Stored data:
/-- HOST_SOFT_RESET with its key and GO asserts a reset of source 3 at its level, with the record. While a write to the MRAM is in progress it
waits and nothing else happens. With a wrong key it is answered OK, raises SOFT_KEY_BAD and resets nothing. While a deeper reset is in
progress, or one of its level that it does not fall together with under a lower code, it is absorbed as any source. -/
def Obligations.SoftResetNeedsItsKey : Prop :=
    (∀ (s : State) (who : Initiator) (v : Word),
      s.accepts who 0 GS_SOFT_RESET = true →
      GS_SOFT_RESET_KEY.get v = 0xA55A →
      GS_SOFT_RESET_GO.get v = 1 →
      (s.gs.seq.all fun q => decide (s.levelOf 3 < q.level)) = true →
      s.mramBusy = false →
      completes (.hostSoftReset who v) s fun t =>
        t.gs.seq = some { cause := 3, level := s.levelOf 3 } ∧
        t.rd 0 GS_LAST_CAUSE = BitVec.ofNat 32 (s.levelOf 3 * 16 + 3) ∧
        t.rd 0 GS_LAST_STAMP_LO = BitVec.ofNat 32 s.gs.aon ∧
        t.core = {} ∧
        t.ansOf who = ⟨rspOk, 0, none⟩) ∧
    (∀ (s : State) (who : Initiator) (v : Word),
      s.accepts who 0 GS_SOFT_RESET = true →
      GS_SOFT_RESET_KEY.get v = 0xA55A →
      GS_SOFT_RESET_GO.get v = 1 →
      s.gs.seq = none →
      s.gs.deferred = none →
      s.mramBusy = true →
      completes (.hostSoftReset who v) s fun t =>
        t.gs = { s.gs with deferred := some { cause := 3, level := s.levelOf 3 }, seqAt := s.lc } ∧
        t.core = s.core ∧
        t.isl = s.isl) ∧
    (∀ (s : State) (who : Initiator) (v : Word),
      s.accepts who 0 GS_SOFT_RESET = true →
      GS_SOFT_RESET_KEY.get v ≠ 0xA55A →
      completes (.hostSoftReset who v) s fun t =>
        t.event 0 EV_GS_SOFT_KEY_BAD = true ∧
        t.gs = s.gs ∧
        onlyRegs [(0, EVT_STATUS), (0x01C, EVT_STATUS)] s t ∧
        quiet { s with ans := t.ans, scan := t.scan, faultQ := t.faultQ, br := t.br } t ∧
        t.ansOf who = ⟨rspOk, 0, none⟩) ∧
    (∀ (s : State) (who : Initiator) (v : Word),
      s.accepts who 0 GS_SOFT_RESET = true →
      GS_SOFT_RESET_KEY.get v = 0xA55A →
      GS_SOFT_RESET_GO.get v = 1 →
      (s.gs.seq.any fun q => decide (q.level < s.levelOf 3) || (decide (q.level = s.levelOf 3) && !(decide (s.gs.seqAt = s.lc) && decide (3 < q.cause)))) = true →
      completes (.hostSoftReset who v) s fun t =>
        t.gs = s.gs ∧
        t.ansOf who = ⟨rspOk, 0, none⟩ ∧
        onlyRegs [(0x01C, EVT_STATUS)] s t)

namespace Sys2Proof.Machine

/-- The groundsheet with the pin of a release command let go, and the straps sampled. -/
def releasing (s : State) : Instr → Option (Gs × Straps)
  | .powerOnResetRelease st => some ({ s.gs with por := false, supplyLow := false, io33Low := false, strapPins := st }, st)
  | .resetNRelease st => some ({ s.gs with resetN := false, strapPins := st }, st)
  | .thermalTripRelease tj st => if tj < 100 then some ({ s.gs with thermal := false, strapPins := st }, st) else none
  | .clockLossRelease st => some ({ s.gs with clockLoss := false, strapPins := st }, st)
  | _ => none

end Sys2Proof.Machine
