-- ==== Sys2Proof/Laws/KeptSwitchCore.lean ====
section
/-! SUPPORT. What the functions of Machine/SwitchCore.lean keep (Laws/Kept.lean). -/
namespace Sys2Proof.Machine

theorem State.setQue_kept {M : Nat} {b : State} {q : List Instr} {s : State} {x1 : Nat} {v : Que} (hs : Kept M b q s) (hM : Sub 0x1000 M) : Kept M b q (State.setQue s x1 v) := by
  unfold State.setQue
  try dsimp only
  repeat' first
    | with_reducible assumption
    | exact Sub.trans (by decide) hM
    | exact Sub.bit hM (by decide)
    | exact Sub.kind hM (by decide) _
    | (intro _; try dsimp only)
    | with_reducible apply Kept.ite
    | with_reducible refine Kept.of_pair (by assumption) ?_
    | split
    | with_reducible refine Kept.set_core ?_ ?_

theorem State.setRec_kept {M : Nat} {b : State} {q : List Instr} {s : State} {c : Nat} {v : FRec} (hs : Kept M b q s) (hM : Sub 0x1000 M) : Kept M b q (State.setRec s c v) := by
  unfold State.setRec
  try dsimp only
  repeat' first
    | with_reducible assumption
    | exact Sub.trans (by decide) hM
    | exact Sub.bit hM (by decide)
    | exact Sub.kind hM (by decide) _
    | (intro _; try dsimp only)
    | with_reducible apply Kept.ite
    | with_reducible refine Kept.of_pair (by assumption) ?_
    | split
    | with_reducible refine Kept.set_core ?_ ?_

theorem State.setBank_kept {M : Nat} {b : State} {q : List Instr} {s : State} {x1 : Nat} {v : Bank} (hs : Kept M b q s) (hM : Sub 0x1000 M) : Kept M b q (State.setBank s x1 v) := by
  unfold State.setBank
  try dsimp only
  repeat' first
    | with_reducible assumption
    | exact Sub.trans (by decide) hM
    | exact Sub.bit hM (by decide)
    | exact Sub.kind hM (by decide) _
    | (intro _; try dsimp only)
    | with_reducible apply Kept.ite
    | with_reducible refine Kept.of_pair (by assumption) ?_
    | split
    | with_reducible refine Kept.set_core ?_ ?_

theorem State.setIng_kept {M : Nat} {b : State} {q : List Instr} {s : State} {p : Nat} {v : Ing} (hs : Kept M b q s) (hM : Sub 0x1000 M) : Kept M b q (State.setIng s p v) := by
  unfold State.setIng
  try dsimp only
  repeat' first
    | with_reducible assumption
    | exact Sub.trans (by decide) hM
    | exact Sub.bit hM (by decide)
    | exact Sub.kind hM (by decide) _
    | (intro _; try dsimp only)
    | with_reducible apply Kept.ite
    | with_reducible refine Kept.of_pair (by assumption) ?_
    | split
    | with_reducible refine Kept.set_core ?_ ?_

theorem State.setEg_kept {M : Nat} {b : State} {q : List Instr} {s : State} {p : Nat} {v : Option Eg} (hs : Kept M b q s) (hM : Sub 0x1000 M) : Kept M b q (State.setEg s p v) := by
  unfold State.setEg
  try dsimp only
  repeat' first
    | with_reducible assumption
    | exact Sub.trans (by decide) hM
    | exact Sub.bit hM (by decide)
    | exact Sub.kind hM (by decide) _
    | (intro _; try dsimp only)
    | with_reducible apply Kept.ite
    | with_reducible refine Kept.of_pair (by assumption) ?_
    | split
    | with_reducible refine Kept.set_core ?_ ?_

theorem State.setInbox_kept {M : Nat} {b : State} {q : List Instr} {s : State} {p : Nat} {v : List Frame} (hs : Kept M b q s) (hM : Sub 0x1000 M) : Kept M b q (State.setInbox s p v) := by
  unfold State.setInbox
  try dsimp only
  repeat' first
    | with_reducible assumption
    | exact Sub.trans (by decide) hM
    | exact Sub.bit hM (by decide)
    | exact Sub.kind hM (by decide) _
    | (intro _; try dsimp only)
    | with_reducible apply Kept.ite
    | with_reducible refine Kept.of_pair (by assumption) ?_
    | split
    | with_reducible refine Kept.set_core ?_ ?_

theorem State.pcnt_kept {M : Nat} {b : State} {q : List Instr} {s : State} {p : Nat} {off : Nat} (hs : Kept M b q s) (hM : Sub 0x2000000000 M) : Kept M b q (State.pcnt s p off) := by
  unfold State.pcnt
  try dsimp only
  repeat' first
    | with_reducible assumption
    | exact Sub.trans (by decide) hM
    | exact Sub.bit hM (by decide)
    | exact Sub.kind hM (by decide) _
    | (intro _; try dsimp only)
    | with_reducible apply State.inc_kept
    | with_reducible apply Kept.ite
    | with_reducible refine Kept.of_pair (by assumption) ?_
    | split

Problem to solve:
Where a line of the data above includes "levelOf", copy that line.

Answer section:
      (s.gs.seq.all fun q => decide (s.levelOf 3 < q.level)) = true →
        t.gs.seq = some { cause := 3, level := s.levelOf 3 } ∧
        t.rd 0 GS_LAST_CAUSE = BitVec.ofNat 32 (s.levelOf 3 * 16 + 3) ∧
        t.gs = { s.gs with deferred := some { cause := 3, level := s.levelOf 3 }, seqAt := s.lc } ∧
      (s.gs.seq.any fun q => decide (q.level < s.levelOf 3) || (decide (q.level = s.levelOf 3) && !(decide (s.gs.seqAt = s.lc) && decide (3 < q.cause)))) = true →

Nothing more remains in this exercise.